▶ TO DO:
Every line of the entries below from the one containing "their data. -/" to the one containing "def Node.dmaAsk (n", both ends included, must be written out exactly. No other line belongs in the answer.

** GIVEN RECORDS follows **

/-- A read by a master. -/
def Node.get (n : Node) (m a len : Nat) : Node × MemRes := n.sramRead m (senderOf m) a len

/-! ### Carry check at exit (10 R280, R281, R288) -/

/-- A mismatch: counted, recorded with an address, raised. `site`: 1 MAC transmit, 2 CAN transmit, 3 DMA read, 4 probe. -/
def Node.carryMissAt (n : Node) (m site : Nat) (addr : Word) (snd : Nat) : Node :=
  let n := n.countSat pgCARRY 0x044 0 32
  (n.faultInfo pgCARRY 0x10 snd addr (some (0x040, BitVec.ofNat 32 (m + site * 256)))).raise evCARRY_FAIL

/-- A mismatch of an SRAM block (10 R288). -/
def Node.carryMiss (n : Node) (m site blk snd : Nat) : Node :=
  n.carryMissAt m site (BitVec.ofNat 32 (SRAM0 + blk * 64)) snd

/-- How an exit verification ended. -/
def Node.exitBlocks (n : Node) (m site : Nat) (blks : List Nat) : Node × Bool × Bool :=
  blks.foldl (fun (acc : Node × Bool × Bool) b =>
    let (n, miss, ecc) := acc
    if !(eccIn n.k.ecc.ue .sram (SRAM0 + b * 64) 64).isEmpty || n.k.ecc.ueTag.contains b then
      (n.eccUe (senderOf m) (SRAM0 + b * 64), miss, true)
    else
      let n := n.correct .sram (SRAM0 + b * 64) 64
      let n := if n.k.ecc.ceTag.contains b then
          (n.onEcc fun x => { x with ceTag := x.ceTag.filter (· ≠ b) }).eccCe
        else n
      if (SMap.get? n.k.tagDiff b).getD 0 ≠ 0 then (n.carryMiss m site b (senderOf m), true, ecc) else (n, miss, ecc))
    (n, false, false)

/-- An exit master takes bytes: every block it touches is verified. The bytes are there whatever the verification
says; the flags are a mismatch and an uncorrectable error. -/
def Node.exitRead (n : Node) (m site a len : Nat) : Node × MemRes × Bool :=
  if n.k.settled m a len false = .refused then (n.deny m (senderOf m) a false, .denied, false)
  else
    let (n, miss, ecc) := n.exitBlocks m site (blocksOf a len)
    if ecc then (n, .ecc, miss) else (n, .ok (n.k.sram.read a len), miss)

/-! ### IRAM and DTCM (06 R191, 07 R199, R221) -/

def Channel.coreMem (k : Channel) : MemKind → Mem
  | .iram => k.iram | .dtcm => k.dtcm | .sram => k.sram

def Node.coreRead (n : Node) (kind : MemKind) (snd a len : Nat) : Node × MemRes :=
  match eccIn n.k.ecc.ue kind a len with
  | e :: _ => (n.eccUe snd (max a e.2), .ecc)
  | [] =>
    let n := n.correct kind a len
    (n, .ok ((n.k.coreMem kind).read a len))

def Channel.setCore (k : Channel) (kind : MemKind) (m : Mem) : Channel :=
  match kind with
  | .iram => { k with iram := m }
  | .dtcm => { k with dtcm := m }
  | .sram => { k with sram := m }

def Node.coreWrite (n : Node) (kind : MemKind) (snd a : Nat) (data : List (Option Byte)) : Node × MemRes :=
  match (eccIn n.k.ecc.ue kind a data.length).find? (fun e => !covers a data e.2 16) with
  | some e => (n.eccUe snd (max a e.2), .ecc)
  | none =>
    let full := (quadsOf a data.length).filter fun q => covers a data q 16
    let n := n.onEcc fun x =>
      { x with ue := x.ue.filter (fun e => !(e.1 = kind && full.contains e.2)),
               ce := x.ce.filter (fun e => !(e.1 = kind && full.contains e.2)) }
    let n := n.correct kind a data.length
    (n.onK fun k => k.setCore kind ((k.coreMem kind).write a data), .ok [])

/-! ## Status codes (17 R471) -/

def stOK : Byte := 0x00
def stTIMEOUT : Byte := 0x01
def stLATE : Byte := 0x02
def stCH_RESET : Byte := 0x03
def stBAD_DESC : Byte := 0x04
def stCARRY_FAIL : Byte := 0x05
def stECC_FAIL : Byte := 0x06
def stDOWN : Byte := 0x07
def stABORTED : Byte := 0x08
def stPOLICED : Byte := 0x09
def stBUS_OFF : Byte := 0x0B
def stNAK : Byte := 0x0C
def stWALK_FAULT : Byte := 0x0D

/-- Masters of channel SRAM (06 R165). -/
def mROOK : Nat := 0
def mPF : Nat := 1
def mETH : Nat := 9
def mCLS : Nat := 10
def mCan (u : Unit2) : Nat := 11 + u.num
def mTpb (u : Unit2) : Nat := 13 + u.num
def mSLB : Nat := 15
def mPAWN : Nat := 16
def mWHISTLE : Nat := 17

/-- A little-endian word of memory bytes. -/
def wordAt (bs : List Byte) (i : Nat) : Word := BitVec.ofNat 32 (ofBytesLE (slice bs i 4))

** End of GIVEN RECORDS **
** GIVEN RECORDS follows **

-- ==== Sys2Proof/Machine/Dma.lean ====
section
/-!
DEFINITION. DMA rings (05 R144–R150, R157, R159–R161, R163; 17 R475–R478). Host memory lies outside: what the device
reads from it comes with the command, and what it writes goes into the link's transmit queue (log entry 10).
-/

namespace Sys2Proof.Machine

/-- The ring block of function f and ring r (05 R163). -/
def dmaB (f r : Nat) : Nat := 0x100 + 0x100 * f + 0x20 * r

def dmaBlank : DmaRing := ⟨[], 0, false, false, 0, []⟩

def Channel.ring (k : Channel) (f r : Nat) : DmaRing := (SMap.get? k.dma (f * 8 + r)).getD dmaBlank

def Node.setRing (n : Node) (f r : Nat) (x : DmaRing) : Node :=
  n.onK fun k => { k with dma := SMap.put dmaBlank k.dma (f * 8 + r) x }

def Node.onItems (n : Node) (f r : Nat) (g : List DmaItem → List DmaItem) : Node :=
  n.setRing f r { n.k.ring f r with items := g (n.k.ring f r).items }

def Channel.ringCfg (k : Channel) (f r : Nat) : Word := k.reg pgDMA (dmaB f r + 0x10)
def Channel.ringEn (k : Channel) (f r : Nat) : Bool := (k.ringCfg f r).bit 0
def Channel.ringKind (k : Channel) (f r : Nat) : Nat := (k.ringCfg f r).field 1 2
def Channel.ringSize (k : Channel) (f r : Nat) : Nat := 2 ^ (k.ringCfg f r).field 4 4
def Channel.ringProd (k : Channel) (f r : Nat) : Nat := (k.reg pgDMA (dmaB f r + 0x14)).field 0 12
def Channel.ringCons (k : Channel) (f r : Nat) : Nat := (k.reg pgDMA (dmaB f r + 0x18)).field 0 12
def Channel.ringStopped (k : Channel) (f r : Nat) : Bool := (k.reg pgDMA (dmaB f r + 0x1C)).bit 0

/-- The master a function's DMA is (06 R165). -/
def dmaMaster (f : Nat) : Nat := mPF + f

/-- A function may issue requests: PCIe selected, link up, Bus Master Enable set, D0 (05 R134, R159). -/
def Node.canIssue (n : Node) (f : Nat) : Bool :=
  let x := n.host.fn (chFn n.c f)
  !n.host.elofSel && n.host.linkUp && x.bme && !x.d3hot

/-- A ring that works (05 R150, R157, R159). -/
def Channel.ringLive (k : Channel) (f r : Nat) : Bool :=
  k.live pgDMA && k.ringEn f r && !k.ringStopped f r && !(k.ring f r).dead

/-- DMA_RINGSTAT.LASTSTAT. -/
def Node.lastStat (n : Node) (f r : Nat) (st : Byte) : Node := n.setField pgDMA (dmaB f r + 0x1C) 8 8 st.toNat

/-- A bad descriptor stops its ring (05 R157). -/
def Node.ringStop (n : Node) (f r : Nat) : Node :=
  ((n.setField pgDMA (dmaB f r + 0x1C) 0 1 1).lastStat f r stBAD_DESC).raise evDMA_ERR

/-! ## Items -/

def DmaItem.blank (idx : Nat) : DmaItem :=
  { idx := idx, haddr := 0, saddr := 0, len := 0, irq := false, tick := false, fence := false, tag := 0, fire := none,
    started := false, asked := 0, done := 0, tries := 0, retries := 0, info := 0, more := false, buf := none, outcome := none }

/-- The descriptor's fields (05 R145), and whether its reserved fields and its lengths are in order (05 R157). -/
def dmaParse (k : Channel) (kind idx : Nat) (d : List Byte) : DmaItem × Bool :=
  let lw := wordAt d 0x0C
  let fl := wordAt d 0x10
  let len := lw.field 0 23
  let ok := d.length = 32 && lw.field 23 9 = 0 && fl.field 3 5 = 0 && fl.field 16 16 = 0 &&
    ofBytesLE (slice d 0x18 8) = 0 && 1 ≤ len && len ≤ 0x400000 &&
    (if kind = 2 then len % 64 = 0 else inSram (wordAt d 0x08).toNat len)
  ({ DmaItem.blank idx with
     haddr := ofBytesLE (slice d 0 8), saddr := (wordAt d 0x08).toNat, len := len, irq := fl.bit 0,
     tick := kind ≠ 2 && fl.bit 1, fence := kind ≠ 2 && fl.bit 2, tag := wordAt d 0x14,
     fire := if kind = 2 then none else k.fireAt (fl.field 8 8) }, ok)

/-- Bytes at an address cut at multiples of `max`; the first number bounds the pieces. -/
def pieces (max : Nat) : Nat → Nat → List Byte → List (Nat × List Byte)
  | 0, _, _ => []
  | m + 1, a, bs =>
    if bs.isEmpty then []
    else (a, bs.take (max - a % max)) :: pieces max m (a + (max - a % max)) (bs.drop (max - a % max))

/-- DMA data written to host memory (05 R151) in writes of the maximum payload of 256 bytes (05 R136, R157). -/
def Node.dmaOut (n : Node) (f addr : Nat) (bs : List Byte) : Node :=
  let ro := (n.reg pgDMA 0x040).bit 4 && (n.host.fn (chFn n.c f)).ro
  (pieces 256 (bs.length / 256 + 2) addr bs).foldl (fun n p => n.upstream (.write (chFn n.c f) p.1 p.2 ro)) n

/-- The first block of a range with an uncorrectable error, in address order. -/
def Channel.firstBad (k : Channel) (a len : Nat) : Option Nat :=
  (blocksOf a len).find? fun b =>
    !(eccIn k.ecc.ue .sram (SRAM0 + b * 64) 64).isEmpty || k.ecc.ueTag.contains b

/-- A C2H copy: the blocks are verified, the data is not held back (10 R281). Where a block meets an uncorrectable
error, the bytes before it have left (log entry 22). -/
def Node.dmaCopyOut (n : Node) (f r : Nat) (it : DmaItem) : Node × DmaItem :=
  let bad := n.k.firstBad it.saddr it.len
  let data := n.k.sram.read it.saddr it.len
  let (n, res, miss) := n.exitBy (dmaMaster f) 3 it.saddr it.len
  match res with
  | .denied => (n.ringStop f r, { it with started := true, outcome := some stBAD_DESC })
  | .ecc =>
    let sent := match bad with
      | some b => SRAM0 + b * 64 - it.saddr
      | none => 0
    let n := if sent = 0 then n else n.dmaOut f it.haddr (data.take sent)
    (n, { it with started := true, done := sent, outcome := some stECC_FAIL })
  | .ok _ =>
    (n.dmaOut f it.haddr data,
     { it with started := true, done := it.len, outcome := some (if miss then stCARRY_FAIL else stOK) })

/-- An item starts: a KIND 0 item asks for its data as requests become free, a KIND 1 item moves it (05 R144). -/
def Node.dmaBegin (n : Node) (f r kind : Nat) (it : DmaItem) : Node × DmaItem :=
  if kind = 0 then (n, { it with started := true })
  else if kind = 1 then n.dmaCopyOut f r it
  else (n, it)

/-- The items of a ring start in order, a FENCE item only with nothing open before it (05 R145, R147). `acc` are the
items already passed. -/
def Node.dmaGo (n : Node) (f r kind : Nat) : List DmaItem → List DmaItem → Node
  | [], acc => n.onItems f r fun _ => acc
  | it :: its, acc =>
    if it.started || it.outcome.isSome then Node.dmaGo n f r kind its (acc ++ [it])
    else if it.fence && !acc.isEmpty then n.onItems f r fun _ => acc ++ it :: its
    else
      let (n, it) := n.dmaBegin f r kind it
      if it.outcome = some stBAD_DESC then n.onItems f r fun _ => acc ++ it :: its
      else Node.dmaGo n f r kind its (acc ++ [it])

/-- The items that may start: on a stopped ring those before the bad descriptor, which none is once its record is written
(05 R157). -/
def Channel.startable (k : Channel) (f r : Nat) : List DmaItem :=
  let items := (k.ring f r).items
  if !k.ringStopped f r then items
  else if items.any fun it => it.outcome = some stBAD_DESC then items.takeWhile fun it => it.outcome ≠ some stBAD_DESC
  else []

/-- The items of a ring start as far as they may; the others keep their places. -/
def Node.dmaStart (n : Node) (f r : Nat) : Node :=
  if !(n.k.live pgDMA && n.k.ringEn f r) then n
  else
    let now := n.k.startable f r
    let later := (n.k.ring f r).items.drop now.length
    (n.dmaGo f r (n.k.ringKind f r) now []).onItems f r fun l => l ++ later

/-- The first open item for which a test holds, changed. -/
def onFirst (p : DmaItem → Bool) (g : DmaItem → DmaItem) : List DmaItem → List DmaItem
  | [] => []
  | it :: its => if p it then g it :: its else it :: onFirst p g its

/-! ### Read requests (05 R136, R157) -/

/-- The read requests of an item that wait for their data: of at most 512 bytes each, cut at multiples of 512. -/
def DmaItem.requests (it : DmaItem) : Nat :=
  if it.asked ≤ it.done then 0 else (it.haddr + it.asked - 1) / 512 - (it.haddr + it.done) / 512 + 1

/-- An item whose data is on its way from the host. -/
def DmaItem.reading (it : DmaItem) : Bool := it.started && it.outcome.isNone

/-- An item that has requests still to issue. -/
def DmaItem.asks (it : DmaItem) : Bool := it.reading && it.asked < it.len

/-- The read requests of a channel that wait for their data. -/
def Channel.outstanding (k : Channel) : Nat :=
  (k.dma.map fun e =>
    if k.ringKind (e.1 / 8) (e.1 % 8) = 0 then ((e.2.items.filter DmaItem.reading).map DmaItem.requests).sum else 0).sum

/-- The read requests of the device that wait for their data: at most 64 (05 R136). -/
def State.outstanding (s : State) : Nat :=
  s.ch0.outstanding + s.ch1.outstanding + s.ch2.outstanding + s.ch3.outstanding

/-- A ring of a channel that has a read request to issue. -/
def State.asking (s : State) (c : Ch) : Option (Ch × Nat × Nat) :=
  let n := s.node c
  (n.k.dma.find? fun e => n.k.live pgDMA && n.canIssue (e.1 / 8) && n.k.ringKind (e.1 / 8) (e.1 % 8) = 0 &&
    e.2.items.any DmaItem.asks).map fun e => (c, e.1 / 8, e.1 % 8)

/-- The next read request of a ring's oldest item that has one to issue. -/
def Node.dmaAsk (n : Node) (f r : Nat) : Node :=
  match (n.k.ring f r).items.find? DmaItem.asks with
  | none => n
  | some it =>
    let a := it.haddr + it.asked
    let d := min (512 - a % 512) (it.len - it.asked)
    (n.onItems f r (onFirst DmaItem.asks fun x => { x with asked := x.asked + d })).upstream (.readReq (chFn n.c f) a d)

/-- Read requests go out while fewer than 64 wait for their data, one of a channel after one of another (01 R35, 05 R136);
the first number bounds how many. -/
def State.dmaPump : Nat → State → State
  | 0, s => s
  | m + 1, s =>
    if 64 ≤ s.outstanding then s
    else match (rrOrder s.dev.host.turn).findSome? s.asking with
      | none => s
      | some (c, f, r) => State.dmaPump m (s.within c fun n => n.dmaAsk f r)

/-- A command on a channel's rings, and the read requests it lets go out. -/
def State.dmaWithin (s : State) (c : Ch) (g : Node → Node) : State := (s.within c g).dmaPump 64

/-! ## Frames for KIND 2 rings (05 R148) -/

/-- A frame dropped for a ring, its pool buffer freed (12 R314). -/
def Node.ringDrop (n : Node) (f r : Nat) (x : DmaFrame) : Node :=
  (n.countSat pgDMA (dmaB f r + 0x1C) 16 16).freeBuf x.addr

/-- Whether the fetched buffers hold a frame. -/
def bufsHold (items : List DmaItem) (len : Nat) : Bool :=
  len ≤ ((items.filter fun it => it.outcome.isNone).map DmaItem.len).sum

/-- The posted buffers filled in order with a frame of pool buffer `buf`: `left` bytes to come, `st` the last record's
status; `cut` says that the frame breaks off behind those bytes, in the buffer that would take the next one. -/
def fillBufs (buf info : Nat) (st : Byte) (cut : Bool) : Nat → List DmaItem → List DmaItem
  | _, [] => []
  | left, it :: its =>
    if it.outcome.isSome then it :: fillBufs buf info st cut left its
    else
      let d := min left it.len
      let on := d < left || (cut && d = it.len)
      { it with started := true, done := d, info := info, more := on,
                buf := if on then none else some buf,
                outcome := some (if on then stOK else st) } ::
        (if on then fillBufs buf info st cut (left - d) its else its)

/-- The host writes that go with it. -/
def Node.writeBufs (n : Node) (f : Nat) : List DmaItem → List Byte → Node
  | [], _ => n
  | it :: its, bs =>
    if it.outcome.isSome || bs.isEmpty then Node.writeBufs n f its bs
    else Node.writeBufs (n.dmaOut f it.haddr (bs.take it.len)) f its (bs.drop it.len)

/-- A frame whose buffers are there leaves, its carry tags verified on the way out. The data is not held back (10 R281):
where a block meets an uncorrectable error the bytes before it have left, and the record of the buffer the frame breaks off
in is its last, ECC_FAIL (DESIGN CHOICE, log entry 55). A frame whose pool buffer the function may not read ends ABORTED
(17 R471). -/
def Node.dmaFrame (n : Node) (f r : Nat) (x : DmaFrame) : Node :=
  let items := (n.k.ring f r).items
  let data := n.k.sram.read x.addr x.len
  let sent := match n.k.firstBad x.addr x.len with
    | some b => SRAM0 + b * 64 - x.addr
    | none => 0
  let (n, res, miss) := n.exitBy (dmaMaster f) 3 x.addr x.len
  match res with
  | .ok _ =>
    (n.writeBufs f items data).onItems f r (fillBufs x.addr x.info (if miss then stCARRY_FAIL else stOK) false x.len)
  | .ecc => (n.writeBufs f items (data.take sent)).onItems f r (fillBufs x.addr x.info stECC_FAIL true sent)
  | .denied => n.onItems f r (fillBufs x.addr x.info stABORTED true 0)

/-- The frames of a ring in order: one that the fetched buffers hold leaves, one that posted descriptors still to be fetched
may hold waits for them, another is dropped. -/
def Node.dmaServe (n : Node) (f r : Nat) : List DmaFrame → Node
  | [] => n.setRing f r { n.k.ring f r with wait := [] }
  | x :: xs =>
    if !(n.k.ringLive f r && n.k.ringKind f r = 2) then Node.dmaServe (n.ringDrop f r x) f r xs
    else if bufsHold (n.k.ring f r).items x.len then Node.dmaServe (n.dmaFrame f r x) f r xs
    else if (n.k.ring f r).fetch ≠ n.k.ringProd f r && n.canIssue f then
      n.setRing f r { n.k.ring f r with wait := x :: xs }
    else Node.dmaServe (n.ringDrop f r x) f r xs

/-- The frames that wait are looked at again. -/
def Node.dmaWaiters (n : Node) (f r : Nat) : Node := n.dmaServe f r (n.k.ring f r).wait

** End of GIVEN RECORDS **

▶ RESULT:
/-- The read requests of a channel that wait for their data. -/
def Channel.outstanding (k : Channel) : Nat :=
  (k.dma.map fun e =>
    if k.ringKind (e.1 / 8) (e.1 % 8) = 0 then ((e.2.items.filter DmaItem.reading).map DmaItem.requests).sum else 0).sum

/-- The read requests of the device that wait for their data: at most 64 (05 R136). -/
def State.outstanding (s : State) : Nat :=
  s.ch0.outstanding + s.ch1.outstanding + s.ch2.outstanding + s.ch3.outstanding

/-- A ring of a channel that has a read request to issue. -/
def State.asking (s : State) (c : Ch) : Option (Ch × Nat × Nat) :=
  let n := s.node c
  (n.k.dma.find? fun e => n.k.live pgDMA && n.canIssue (e.1 / 8) && n.k.ringKind (e.1 / 8) (e.1 % 8) = 0 &&
    e.2.items.any DmaItem.asks).map fun e => (c, e.1 / 8, e.1 % 8)

/-- The next read request of a ring's oldest item that has one to issue. -/
def Node.dmaAsk (n : Node) (f r : Nat) : Node :=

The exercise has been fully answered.